[YOUR INSTRUCTIONS]
A verbatim reproduction of the lines below, from the line containing "(R104, R132) -/" through the line containing "let d := data.take tx.cap", both ends included, is the whole required output.
——————————
-- ==== Sys2Proof/Machine/Ring.lean ====
section
/-! DEFINITION. Machine/Ring.lean: the ring controller: transactions, enumeration, identities, ring states, breaks, the
fault tone and the ring commands (R103, R104, R117, R128 to R155, R528, R529). -/
namespace Sys2Proof.Machine

/-! ## Completion of transactions (R104, R132) -/

/-- A posted transaction completes: response, RSP_LEN, COUNTER and then STATUS go to the descriptor, and tasks that RWAIT
it resume with the code (R104). A response longer than RSP_CAP is cut to it, and without a response RSP_LEN and COUNTER are 0
(DESIGN CHOICE, assumption 94). -/
def completeTx (x : MC) (tx : Tx) (status counter : Nat) (data : List Byte) : MC :=
  match tx.desc with
  | none => x
  | some (t, k, p) =>
    let d := data.take tx.cap
    let m := memStore x.1 (localAddr t k tx.rsp) d
    let m := memWrite m (localAddr t k (p + 6)) (BitVec.ofNat 8 d.length)
    let m := memWrite m (localAddr t k (p + 7)) (BitVec.ofNat 8 counter)
    let m := memWrite m (localAddr t k (p + 3)) (BitVec.ofNat 8 status)
    (m, (slotsOf k).foldl (fun (c : Ctl) i =>
      if (c.task t i).wait = .ring p then c.resume t i (BitVec.ofNat 32 status) else c) x.2)

/-- Every transaction of a list completes with E_ABSENT (R132). -/
def completeAbsent (x : MC) (l : List Tx) : MC := l.foldl (fun x tx => completeTx x tx eAbsent 0 []) x

/-! ## Ring states (R148, R149) -/

/-- The bit of a ring set in RING_EVT, and interrupt source 0x04 (R149). -/
def Ctl.ringChanged (c : Ctl) (t r : Nat) : Ctl :=
  let g := c.recorderOf t
  (c.put t RING_EVT_CHANGED (setBit (c.get t RING_EVT_CHANGED) r true)).irq g 0x04

/-- The RING_TONE bit of a ring: every end that supervises the tone reports it present: the tail in RUN, both in SPLIT
(R135, R136, R155). -/
def Ctl.toneBit (c : Ctl) (t r : Nat) : Ctl :=
  let g := c.rng t r
  let ok := if c.rstate t r = rgSplit then !g.toneLostHead && !g.toneLostTail else !g.toneLostTail
  c.put t RING_TONE_TONE (setBit (c.get t RING_TONE_TONE) r ok)

/-- TAIL_SEG of the blocks of a ring in RUN or SPLIT: in SPLIT those from SPLIT_AT on are reached from the tail, in RUN every
block of a ring in REVERSE (R125, R150, R151, R453). -/
def Ctl.tailSegs (c : Ctl) (t r : Nat) : Ctl :=
  let k := if c.rstate t r = rgSplit then c.get t RING_STATUS_SPLIT_AT r else if c.get t RING_CTRL_MODE r = 2 then 0 else 0x3FF
  forN (c.get t RING_STATUS_COUNT r) (fun b (c : Ctl) => c.put t RING_BLK_TAIL_SEG (b2n (decide (k ≤ b))) r b) c

/-- Blocks whose BURST command a ring drops unsent or unanswered are owed it again (R166). -/
def Ctl.burstOwed (c : Ctl) (t r : Nat) (l : List Tx) : Ctl :=
  let keys := (l.filter (fun y => y.cmd == 0x0A && y.desc.isNone)).map (fun y => blkKey t r y.addr)
  if keys = [] then c
  else
    let x := tabGet {} c.bursts t
    { c with bursts := tabSet c.bursts t { x with due := (x.due ++ keys).eraseDups } }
——————————
[RESULT OF THE EXERCISE]
/-! ## Completion of transactions (R104, R132) -/

/-- A posted transaction completes: response, RSP_LEN, COUNTER and then STATUS go to the descriptor, and tasks that RWAIT
it resume with the code (R104). A response longer than RSP_CAP is cut to it, and without a response RSP_LEN and COUNTER are 0
(DESIGN CHOICE, assumption 94). -/
def completeTx (x : MC) (tx : Tx) (status counter : Nat) (data : List Byte) : MC :=
  match tx.desc with
  | none => x
  | some (t, k, p) =>
    let d := data.take tx.cap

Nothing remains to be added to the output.